Monday, August 20, 2007

lessons

I’ll confess I associate male dominance (i.e., over women) with arrogance (as with a master over slaves, a controlling parent over children, an expert self-important professor over undergraduates, and the ivory tower tenured over college dropouts). And I connect certain language acts with the kind of arrogance I relate to male dominance.

Yesterday, my son and I watched the film Goodwill Hunting together. Tomorrow, I accompany him to his new college to leave him to start his first semester in higher education. Lot’s of feminist, rhetoric, translation lessons for us, father and son. My son looks a little like Will (i.e., Matt Damon’s character in the film) and, like Will, is the one of all his buddies who’s going to college and, like Will again, is one who has a rare gifting that a college professor has noticed and has offered him money (i.e., a scholarship) for. But my son and I are aware of the risks of ignoring the reality of fiction, the necessities of narrative (and not just someone’s propositional truth). After all, Matt Damon and co-writer Ben Affleck are, in real life, college dropout success stories, largely because of their writing about, but not necessarily developed by, higher education. (Damon was an English major at Harvard, no less; I think Affleck dropped out of community college. I keep hearing Harvey Graff talking about the “literacy myth,” and wonder if I, an academic in English studies, have believed it for my son.) It's tough for me to leave my son. What will he become?

2 comments:

MMcCracken said...

He will become a fine young man, after a few years of struggling against the idea that his parents do, in fact, know exactly what they are talking about. He may not realize it until later in his life, but you gave him a wonderful gift by accompanying him to college--an emotional and psychological journey too few fathers are willing to go on and a journey too few mothers are willing to let fathers and sons do together. I know, as a feminist, I should be posting about the importance of the mother (or primary care-giving partner) in the transition from high school to college, but I'm struck by importance a father (or male role model) plays in showing young men how to be men.
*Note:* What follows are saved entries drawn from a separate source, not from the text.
-- ==== Sys2Proof/Laws/State.lean ====
section
/-! SUPPORT. One lemma per field per update of the state, so that no later proof unfolds a record update. -/

namespace Sys2Proof.Machine

/-! `State.emit`. -/

@[simp] theorem State.emit_cfg (s : State) (e : Event) : (s.emit e).cfg = s.cfg := rfl
@[simp] theorem State.emit_rx (s : State) (e : Event) : (s.emit e).rx = s.rx := rfl
@[simp] theorem State.emit_tx (s : State) (e : Event) : (s.emit e).tx = s.tx := rfl
@[simp] theorem State.emit_evs (s : State) (e : Event) : (s.emit e).evs = s.evs ++ [e] := rfl
@[simp] theorem State.emit_cmds (s : State) (e : Event) : (s.emit e).cmds = s.cmds := rfl
@[simp] theorem State.emit_rxData (s : State) (e : Event) : (s.emit e).rxData = s.rxData := rfl
@[simp] theorem State.emit_txBufs (s : State) (e : Event) : (s.emit e).txBufs = s.txBufs := rfl
@[simp] theorem State.emit_txData (s : State) (e : Event) : (s.emit e).txData = s.txData := rfl

/-! `State.resetRx`. -/

@[simp] theorem State.resetRx_cfg (s : State) : (s.resetRx).cfg = s.cfg := rfl
@[simp] theorem State.resetRx_rx (s : State) : (s.resetRx).rx = .reset := rfl
@[simp] theorem State.resetRx_tx (s : State) : (s.resetRx).tx = s.tx := rfl
@[simp] theorem State.resetRx_evs (s : State) : (s.resetRx).evs = s.evs := rfl
@[simp] theorem State.resetRx_cmds (s : State) : (s.resetRx).cmds = s.cmds := rfl
@[simp] theorem State.resetRx_rxData (s : State) : (s.resetRx).rxData = s.rxData := rfl
@[simp] theorem State.resetRx_txBufs (s : State) : (s.resetRx).txBufs = s.txBufs := rfl
@[simp] theorem State.resetRx_txData (s : State) : (s.resetRx).txData = s.txData := rfl

/-! `State.resetTx`. -/

@[simp] theorem State.resetTx_cfg (s : State) : (s.resetTx).cfg = s.cfg := rfl
@[simp] theorem State.resetTx_rx (s : State) : (s.resetTx).rx = s.rx := rfl
@[simp] theorem State.resetTx_tx (s : State) : (s.resetTx).tx = .reset := rfl
@[simp] theorem State.resetTx_evs (s : State) : (s.resetTx).evs = s.evs := rfl
@[simp] theorem State.resetTx_cmds (s : State) : (s.resetTx).cmds = s.cmds := rfl
@[simp] theorem State.resetTx_rxData (s : State) : (s.resetTx).rxData = s.rxData := rfl
@[simp] theorem State.resetTx_txBufs (s : State) : (s.resetTx).txBufs = s.txBufs := rfl
@[simp] theorem State.resetTx_txData (s : State) : (s.resetTx).txData = s.txData := rfl

/-! `State.rxDrop`. -/

@[simp] theorem State.rxDrop_cfg (s : State) (n : Nat) : (s.rxDrop n).cfg = s.cfg := rfl
@[simp] theorem State.rxDrop_rx (s : State) (n : Nat) : (s.rxDrop n).rx = s.rx := rfl
@[simp] theorem State.rxDrop_tx (s : State) (n : Nat) : (s.rxDrop n).tx = s.tx := rfl
@[simp] theorem State.rxDrop_evs (s : State) (n : Nat) : (s.rxDrop n).evs = s.evs := rfl
@[simp] theorem State.rxDrop_cmds (s : State) (n : Nat) : (s.rxDrop n).cmds = s.cmds := rfl
@[simp] theorem State.rxDrop_rxData (s : State) (n : Nat) : (s.rxDrop n).rxData = s.rxData.drop n := rfl
@[simp] theorem State.rxDrop_txBufs (s : State) (n : Nat) : (s.rxDrop n).txBufs = s.txBufs := rfl
@[simp] theorem State.rxDrop_txData (s : State) (n : Nat) : (s.rxDrop n).txData = s.txData := rfl

/-! `State.runReceive`. -/

@[simp] theorem State.runReceive_cfg (s : State) (b : List Byte) : (s.runReceive b).cfg = s.cfg := rfl
@[simp] theorem State.runReceive_rx (s : State) (b : List Byte) : (s.runReceive b).rx = (receive s.cfg (samplesOf b) s.rx).1 := rfl
@[simp] theorem State.runReceive_tx (s : State) (b : List Byte) : (s.runReceive b).tx = s.tx := rfl
@[simp] theorem State.runReceive_evs (s : State) (b : List Byte) : (s.runReceive b).evs = s.evs ++ (receive s.cfg (samplesOf b) s.rx).2 := rfl
@[simp] theorem State.runReceive_cmds (s : State) (b : List Byte) : (s.runReceive b).cmds = s.cmds := rfl
@[simp] theorem State.runReceive_rxData (s : State) (b : List Byte) : (s.runReceive b).rxData = s.rxData := rfl
@[simp] theorem State.runReceive_txBufs (s : State) (b : List Byte) : (s.runReceive b).txBufs = s.txBufs := rfl
@[simp] theorem State.runReceive_txData (s : State) (b : List Byte) : (s.runReceive b).txData = s.txData := rfl

/-! `State.txReturn`. -/

@[simp] theorem State.txReturn_cfg (s : State) (b : List Byte) : (s.txReturn b).cfg = s.cfg := rfl
@[simp] theorem State.txReturn_rx (s : State) (b : List Byte) : (s.txReturn b).rx = s.rx := rfl
@[simp] theorem State.txReturn_tx (s : State) (b : List Byte) : (s.txReturn b).tx = s.tx := rfl
@[simp] theorem State.txReturn_evs (s : State) (b : List Byte) : (s.txReturn b).evs = s.evs := rfl
@[simp] theorem State.txReturn_cmds (s : State) (b : List Byte) : (s.txReturn b).cmds = s.cmds := rfl
@[simp] theorem State.txReturn_rxData (s : State) (b : List Byte) : (s.txReturn b).rxData = s.rxData := rfl
@[simp] theorem State.txReturn_txBufs (s : State) (b : List Byte) : (s.txReturn b).txBufs = s.txBufs.tail := rfl
@[simp] theorem State.txReturn_txData (s : State) (b : List Byte) : (s.txReturn b).txData = s.txData ++ [{ bytes := b, buffer := b ++ s.nextTxBuf.drop b.length }] := rfl

/-! `State.enqueue`. -/

@[simp] theorem State.enqueue_cfg (s : State) (cv : BitVec 4) : (s.enqueue cv).cfg = s.cfg := rfl
@[simp] theorem State.enqueue_rx (s : State) (cv : BitVec 4) : (s.enqueue cv).rx = s.rx := rfl
@[simp] theorem State.enqueue_tx (s : State) (cv : BitVec 4) : (s.enqueue cv).tx = { txq := s.tx.txq ++ [cv], off := s.tx.off } := rfl
@[simp] theorem State.enqueue_evs (s : State) (cv : BitVec 4) : (s.enqueue cv).evs = s.evs := rfl
@[simp] theorem State.enqueue_cmds (s : State) (cv : BitVec 4) : (s.enqueue cv).cmds = s.cmds := rfl
@[simp] theorem State.enqueue_rxData (s : State) (cv : BitVec 4) : (s.enqueue cv).rxData = s.rxData := rfl
@[simp] theorem State.enqueue_txBufs (s : State) (cv : BitVec 4) : (s.enqueue cv).txBufs = s.txBufs := rfl
@[simp] theorem State.enqueue_txData (s : State) (cv : BitVec 4) : (s.enqueue cv).txData = s.txData := rfl

/-! `State.refuseWord`. -/

@[simp] theorem State.refuseWord_cfg (s : State) (w : Word) : (s.refuseWord w).cfg = s.cfg := rfl
@[simp] theorem State.refuseWord_rx (s : State) (w : Word) : (s.refuseWord w).rx = s.rx := rfl
@[simp] theorem State.refuseWord_tx (s : State) (w : Word) : (s.refuseWord w).tx = s.tx := rfl
@[simp] theorem State.refuseWord_evs (s : State) (w : Word) : (s.refuseWord w).evs = s.evs ++ [.illegal w] := rfl
@[simp] theorem State.refuseWord_cmds (s : State) (w : Word) : (s.refuseWord w).cmds = s.cmds := rfl
@[simp] theorem State.refuseWord_rxData (s : State) (w : Word) : (s.refuseWord w).rxData = s.rxData := rfl
@[simp] theorem State.refuseWord_txBufs (s : State) (w : Word) : (s.refuseWord w).txBufs = s.txBufs := rfl
@[simp] theorem State.refuseWord_txData (s : State) (w : Word) : (s.refuseWord w).txData = s.txData := rfl

/-! Power-on and reset. -/

@[simp] theorem State.powerOn_cfg (c : Config) : (State.powerOn c).cfg = c := rfl
@[simp] theorem State.powerOn_rx (c : Config) : (State.powerOn c).rx = .reset := rfl
@[simp] theorem State.powerOn_tx (c : Config) : (State.powerOn c).tx = .reset := rfl
@[simp] theorem State.powerOn_evs (c : Config) : (State.powerOn c).evs = [] := rfl
@[simp] theorem State.powerOn_cmds (c : Config) : (State.powerOn c).cmds = [] := rfl
@[simp] theorem RxPath.reset_last : RxPath.reset.last = .low := rfl
@[simp] theorem RxPath.reset_run : RxPath.reset.run = 0#32 := rfl
@[simp] theorem RxPath.reset_pbuf : RxPath.reset.pbuf = [] := rfl
@[simp] theorem TxPath.reset_txq : TxPath.reset.txq = [] := rfl
@[simp] theorem TxPath.reset_off : TxPath.reset.off = 0#32 := rfl

end Sys2Proof.Machine
end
As for the literacy myth, all academics, even those of us familiar with Graff, at some point bought into the myth lock, stock, and barrel. Not only did the myth get us into our BA programs, but I'm convinced the myth is the only reason a majority of us enrolled in the PhD. Aren't we all seeking some affirmation from a piece of paper? Are we not still buying into the myth with our solitary writing endeavors shared only with one another because we took the initiative to form a group of fellow dissertators?

Thank you for posting about your journey, for sharing your experience with others rather than pretending that raising your child to leave you is an easy process and transition. I have no doubts that you and partner have provided your son with the skills and examples necessary to traverse life. Sure, he's going to make mistakes, but I think he'll find--much as I did--that when he needs you, he'll call....even if it is 2:00am and he's had to clean up a friend who was nursing homesickness with a bottle of vodka (a story for another time).

J. K. Gayle said...

Thanks, M., for the kind, and thoughtful comments. There is no myth to the value of encouragement from a colleague and friend. And I share your belief, as a feminist, that men have much to say to one another about the equal importance of learning from women and men. (I literally just left my son at his new campus, where he'd visited twice before with his mom, who paved the way for more good beginnings.) Thank you for sharing the allusion to someone's meaningful story, of mistakes, of learning to care for others, of profoundly important lessons.